TRY IT
State the number of lines in these records that include the word "busyTxns", and add nothing to it.

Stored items
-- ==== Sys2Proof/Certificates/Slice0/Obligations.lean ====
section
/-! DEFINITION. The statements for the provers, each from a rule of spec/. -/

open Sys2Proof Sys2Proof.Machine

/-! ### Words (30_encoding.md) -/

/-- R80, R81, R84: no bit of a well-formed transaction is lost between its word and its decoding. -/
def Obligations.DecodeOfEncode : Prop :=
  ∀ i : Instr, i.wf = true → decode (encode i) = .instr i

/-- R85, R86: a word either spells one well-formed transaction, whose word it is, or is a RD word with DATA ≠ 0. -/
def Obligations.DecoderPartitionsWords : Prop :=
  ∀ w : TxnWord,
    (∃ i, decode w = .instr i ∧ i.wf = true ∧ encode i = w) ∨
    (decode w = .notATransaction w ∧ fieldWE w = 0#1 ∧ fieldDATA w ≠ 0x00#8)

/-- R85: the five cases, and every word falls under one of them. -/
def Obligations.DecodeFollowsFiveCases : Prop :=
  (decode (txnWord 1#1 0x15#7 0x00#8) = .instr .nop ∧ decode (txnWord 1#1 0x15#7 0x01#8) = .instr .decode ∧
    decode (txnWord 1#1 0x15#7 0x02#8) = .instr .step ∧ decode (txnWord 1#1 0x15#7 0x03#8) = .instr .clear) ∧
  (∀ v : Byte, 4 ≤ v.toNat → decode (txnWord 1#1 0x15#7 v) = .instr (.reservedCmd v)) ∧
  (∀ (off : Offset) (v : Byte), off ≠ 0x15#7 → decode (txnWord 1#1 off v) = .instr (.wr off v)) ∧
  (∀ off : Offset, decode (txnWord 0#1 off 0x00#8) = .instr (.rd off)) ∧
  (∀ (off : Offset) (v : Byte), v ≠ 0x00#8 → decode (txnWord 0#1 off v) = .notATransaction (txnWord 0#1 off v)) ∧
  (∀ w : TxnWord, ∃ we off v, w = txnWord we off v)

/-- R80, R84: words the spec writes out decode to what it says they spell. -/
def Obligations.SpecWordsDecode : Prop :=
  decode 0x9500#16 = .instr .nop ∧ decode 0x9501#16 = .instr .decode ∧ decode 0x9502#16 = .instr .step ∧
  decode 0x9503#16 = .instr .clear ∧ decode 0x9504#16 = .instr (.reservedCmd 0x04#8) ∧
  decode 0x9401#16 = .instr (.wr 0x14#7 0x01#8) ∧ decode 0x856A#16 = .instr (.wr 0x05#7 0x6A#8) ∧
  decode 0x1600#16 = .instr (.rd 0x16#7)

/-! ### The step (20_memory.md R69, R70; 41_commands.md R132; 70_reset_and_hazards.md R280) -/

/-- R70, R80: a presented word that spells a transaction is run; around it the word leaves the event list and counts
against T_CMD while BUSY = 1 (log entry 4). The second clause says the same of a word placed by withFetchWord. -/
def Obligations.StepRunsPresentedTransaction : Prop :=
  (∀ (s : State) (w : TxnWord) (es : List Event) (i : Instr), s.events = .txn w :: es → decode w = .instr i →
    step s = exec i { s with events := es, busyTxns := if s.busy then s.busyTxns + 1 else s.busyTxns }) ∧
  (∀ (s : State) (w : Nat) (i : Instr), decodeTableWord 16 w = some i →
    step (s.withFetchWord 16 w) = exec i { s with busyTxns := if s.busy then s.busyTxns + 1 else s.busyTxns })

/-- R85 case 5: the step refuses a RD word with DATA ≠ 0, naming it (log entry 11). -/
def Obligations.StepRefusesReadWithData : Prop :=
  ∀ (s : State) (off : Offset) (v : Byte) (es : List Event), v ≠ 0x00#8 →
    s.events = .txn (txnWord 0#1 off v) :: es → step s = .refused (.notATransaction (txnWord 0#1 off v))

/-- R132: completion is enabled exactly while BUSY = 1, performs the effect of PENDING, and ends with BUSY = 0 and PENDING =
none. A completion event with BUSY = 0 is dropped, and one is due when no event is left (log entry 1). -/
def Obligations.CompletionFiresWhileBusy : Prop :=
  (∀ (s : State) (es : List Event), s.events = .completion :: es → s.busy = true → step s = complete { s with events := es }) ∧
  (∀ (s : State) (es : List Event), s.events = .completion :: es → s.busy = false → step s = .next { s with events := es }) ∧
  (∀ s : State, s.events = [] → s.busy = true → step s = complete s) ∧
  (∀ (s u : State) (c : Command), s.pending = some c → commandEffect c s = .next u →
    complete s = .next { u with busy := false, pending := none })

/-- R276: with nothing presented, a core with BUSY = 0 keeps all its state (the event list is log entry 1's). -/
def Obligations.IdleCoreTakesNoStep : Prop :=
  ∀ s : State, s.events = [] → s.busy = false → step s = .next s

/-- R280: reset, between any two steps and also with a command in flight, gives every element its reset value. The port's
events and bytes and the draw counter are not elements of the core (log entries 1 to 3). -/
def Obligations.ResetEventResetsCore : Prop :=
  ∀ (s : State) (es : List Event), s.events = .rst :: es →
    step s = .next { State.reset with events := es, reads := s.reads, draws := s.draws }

==

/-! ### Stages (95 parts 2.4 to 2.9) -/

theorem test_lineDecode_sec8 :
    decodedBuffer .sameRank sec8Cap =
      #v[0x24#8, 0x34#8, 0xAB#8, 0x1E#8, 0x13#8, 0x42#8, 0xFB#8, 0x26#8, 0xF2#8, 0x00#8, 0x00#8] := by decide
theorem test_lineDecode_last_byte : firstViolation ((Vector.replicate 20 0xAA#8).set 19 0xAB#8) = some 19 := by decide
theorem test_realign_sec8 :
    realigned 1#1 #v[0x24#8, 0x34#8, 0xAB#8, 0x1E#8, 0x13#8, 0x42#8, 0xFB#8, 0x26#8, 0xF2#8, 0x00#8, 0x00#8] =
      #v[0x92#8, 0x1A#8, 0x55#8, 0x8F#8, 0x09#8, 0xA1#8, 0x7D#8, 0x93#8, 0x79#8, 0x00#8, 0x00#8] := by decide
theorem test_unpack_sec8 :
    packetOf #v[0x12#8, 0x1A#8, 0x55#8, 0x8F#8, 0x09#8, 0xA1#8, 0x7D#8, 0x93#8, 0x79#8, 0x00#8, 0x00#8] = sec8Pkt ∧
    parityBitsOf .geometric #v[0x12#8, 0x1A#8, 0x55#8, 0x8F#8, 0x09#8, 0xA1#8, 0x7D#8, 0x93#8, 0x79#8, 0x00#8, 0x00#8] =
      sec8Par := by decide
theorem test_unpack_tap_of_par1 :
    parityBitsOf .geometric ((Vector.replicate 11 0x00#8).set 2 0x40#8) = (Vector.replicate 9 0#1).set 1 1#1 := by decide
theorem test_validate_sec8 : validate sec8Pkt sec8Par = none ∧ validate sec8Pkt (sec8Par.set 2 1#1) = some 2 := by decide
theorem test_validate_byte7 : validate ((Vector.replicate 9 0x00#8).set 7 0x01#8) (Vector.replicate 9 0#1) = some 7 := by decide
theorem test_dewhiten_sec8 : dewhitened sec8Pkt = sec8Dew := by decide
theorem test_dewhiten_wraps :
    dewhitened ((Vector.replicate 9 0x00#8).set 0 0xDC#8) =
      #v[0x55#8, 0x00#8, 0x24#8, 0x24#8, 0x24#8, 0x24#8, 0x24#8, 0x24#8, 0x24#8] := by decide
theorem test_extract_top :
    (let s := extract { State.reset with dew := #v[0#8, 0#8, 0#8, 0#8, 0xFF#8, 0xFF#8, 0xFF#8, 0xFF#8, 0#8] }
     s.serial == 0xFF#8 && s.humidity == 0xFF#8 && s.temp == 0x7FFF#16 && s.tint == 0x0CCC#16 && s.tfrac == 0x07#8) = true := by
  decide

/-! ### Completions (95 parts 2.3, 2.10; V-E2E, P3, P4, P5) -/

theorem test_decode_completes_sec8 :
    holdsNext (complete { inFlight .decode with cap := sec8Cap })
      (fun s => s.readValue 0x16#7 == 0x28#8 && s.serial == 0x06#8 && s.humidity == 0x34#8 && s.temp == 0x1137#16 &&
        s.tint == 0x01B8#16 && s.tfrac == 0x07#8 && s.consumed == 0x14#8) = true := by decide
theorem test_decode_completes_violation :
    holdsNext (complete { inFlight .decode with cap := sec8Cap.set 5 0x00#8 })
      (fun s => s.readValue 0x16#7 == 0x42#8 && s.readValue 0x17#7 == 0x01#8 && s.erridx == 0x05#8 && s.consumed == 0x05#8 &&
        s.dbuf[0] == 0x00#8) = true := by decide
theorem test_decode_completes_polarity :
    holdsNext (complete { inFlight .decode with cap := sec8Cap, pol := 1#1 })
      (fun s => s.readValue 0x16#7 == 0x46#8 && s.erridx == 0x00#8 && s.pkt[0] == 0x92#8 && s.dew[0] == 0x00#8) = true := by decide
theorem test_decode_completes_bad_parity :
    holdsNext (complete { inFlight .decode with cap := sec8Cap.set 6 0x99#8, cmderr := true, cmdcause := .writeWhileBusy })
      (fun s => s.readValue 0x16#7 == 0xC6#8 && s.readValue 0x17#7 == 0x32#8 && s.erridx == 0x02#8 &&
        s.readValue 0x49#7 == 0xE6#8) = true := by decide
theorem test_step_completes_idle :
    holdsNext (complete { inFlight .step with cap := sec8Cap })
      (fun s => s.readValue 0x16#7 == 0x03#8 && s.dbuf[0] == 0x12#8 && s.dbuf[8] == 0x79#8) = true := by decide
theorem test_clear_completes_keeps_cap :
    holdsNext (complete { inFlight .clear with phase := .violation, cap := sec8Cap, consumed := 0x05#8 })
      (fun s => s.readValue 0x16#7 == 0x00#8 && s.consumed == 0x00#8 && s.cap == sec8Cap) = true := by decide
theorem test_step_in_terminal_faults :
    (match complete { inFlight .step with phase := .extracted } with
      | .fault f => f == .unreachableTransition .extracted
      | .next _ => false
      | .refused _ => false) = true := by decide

...

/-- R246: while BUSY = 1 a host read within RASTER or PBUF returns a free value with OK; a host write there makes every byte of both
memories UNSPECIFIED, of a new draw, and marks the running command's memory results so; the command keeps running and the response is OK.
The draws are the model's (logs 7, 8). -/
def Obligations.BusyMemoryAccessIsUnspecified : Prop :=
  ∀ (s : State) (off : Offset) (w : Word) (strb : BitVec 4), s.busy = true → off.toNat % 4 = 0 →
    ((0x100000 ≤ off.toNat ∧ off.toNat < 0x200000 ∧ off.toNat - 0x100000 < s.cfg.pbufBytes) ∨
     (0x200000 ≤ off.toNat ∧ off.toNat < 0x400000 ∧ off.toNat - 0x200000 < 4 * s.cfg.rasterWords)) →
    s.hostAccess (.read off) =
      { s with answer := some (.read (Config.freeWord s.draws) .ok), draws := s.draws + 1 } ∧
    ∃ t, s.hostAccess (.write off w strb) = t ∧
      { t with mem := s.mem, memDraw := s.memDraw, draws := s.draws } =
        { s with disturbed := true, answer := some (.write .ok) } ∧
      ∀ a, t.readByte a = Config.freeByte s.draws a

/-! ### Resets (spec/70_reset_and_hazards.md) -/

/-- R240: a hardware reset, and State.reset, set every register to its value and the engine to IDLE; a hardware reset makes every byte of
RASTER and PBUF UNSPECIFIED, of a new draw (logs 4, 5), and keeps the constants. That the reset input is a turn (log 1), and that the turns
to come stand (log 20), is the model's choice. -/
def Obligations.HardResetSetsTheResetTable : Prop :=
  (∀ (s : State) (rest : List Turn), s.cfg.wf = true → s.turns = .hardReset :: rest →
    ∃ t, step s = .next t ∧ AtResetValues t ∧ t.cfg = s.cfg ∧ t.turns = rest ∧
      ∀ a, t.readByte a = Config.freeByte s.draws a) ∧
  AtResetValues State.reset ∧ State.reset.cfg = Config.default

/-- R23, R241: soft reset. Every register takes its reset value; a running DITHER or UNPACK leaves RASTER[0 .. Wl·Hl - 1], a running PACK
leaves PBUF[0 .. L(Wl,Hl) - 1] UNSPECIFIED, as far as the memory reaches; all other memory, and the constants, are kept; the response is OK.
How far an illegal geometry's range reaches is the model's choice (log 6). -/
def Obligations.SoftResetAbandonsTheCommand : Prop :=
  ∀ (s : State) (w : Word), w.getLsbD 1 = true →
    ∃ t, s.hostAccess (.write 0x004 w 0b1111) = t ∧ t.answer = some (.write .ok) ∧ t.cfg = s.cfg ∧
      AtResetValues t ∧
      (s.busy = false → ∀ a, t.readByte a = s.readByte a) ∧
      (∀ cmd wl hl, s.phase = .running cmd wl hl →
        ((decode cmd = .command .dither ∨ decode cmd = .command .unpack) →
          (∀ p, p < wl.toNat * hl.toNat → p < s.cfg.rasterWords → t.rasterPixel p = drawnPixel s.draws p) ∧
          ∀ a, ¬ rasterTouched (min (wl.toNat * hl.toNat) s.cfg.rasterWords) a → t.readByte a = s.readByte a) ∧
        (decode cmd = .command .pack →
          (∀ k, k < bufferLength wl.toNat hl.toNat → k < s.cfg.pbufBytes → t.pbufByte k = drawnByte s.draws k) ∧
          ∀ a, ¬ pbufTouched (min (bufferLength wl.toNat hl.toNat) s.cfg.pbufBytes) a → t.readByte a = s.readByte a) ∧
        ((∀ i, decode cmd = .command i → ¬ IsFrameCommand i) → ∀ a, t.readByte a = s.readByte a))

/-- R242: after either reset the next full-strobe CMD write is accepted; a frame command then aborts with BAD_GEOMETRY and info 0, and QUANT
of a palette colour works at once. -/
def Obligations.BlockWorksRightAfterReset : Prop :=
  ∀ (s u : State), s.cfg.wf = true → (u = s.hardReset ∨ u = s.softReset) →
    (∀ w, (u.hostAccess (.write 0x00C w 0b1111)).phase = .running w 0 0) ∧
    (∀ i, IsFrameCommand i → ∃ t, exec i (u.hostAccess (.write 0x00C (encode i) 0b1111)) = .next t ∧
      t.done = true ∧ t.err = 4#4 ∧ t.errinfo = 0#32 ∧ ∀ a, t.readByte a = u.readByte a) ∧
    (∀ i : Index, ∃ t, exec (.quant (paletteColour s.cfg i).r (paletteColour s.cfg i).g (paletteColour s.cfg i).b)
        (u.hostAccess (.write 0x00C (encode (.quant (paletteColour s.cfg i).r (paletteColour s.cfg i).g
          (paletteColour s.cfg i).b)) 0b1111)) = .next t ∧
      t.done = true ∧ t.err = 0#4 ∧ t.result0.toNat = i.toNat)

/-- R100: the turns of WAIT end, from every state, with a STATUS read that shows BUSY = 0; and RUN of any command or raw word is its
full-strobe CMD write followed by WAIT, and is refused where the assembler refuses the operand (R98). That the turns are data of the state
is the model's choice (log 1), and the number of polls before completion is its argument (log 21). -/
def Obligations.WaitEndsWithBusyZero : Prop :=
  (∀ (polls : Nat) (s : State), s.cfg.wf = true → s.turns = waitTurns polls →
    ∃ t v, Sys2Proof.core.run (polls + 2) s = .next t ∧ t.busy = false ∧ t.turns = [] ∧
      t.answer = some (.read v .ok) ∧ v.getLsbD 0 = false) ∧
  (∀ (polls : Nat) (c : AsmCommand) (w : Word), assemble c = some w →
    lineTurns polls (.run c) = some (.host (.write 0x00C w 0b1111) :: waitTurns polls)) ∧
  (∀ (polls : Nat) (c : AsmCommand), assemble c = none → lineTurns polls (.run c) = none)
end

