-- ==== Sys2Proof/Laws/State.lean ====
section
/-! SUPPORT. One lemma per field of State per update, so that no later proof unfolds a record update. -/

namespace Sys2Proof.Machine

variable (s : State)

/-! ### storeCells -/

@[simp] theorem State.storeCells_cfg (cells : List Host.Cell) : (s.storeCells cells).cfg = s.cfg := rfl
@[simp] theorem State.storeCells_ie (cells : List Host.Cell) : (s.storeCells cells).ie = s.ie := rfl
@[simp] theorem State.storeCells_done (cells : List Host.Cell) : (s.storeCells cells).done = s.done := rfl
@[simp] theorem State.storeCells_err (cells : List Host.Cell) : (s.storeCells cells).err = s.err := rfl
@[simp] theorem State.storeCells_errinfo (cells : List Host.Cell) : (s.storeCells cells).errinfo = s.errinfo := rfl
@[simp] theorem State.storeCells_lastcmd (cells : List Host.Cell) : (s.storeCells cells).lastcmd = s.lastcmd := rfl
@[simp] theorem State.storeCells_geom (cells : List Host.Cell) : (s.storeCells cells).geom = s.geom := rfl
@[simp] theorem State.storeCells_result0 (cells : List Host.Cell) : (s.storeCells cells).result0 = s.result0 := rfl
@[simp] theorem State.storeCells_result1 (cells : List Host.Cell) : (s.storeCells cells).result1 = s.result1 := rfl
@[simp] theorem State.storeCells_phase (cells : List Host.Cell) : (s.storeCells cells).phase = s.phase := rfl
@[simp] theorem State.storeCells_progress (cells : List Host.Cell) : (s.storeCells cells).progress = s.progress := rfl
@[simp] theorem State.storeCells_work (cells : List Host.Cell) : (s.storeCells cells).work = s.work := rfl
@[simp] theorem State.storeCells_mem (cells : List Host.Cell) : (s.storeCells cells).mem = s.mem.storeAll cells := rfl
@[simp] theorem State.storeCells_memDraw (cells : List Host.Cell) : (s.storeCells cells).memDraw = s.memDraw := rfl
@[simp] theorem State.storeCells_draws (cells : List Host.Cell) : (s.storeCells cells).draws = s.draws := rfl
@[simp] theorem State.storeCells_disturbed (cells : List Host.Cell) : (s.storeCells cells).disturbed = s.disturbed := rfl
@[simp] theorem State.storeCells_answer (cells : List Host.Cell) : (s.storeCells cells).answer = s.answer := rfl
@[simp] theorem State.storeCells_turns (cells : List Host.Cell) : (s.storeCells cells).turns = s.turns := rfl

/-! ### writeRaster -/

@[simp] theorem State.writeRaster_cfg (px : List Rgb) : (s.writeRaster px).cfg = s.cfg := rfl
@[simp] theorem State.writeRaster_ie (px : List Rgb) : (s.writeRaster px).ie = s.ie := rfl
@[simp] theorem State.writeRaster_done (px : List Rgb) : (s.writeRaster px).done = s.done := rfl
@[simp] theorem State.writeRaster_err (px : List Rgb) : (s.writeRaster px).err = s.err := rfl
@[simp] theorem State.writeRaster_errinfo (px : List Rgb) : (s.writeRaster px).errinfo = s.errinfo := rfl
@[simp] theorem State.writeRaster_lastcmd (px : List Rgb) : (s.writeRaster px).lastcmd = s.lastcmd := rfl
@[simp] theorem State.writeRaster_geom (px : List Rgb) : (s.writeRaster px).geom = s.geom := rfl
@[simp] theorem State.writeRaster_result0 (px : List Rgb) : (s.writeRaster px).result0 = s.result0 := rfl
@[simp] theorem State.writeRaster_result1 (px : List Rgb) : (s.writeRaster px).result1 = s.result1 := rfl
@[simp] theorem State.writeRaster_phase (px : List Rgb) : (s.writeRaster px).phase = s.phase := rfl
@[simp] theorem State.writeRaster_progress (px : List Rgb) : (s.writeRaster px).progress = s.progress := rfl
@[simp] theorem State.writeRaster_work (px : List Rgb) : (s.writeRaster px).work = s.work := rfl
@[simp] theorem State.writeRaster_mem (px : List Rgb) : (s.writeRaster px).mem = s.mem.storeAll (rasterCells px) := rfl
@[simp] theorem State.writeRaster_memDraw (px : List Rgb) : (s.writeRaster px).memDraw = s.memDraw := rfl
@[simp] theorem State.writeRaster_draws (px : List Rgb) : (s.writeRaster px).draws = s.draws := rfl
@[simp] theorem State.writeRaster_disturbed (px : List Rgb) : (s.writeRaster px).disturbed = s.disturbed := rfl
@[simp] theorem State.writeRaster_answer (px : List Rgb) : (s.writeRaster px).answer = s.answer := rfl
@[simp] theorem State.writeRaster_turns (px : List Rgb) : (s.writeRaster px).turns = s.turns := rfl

WRITTEN ANSWER
2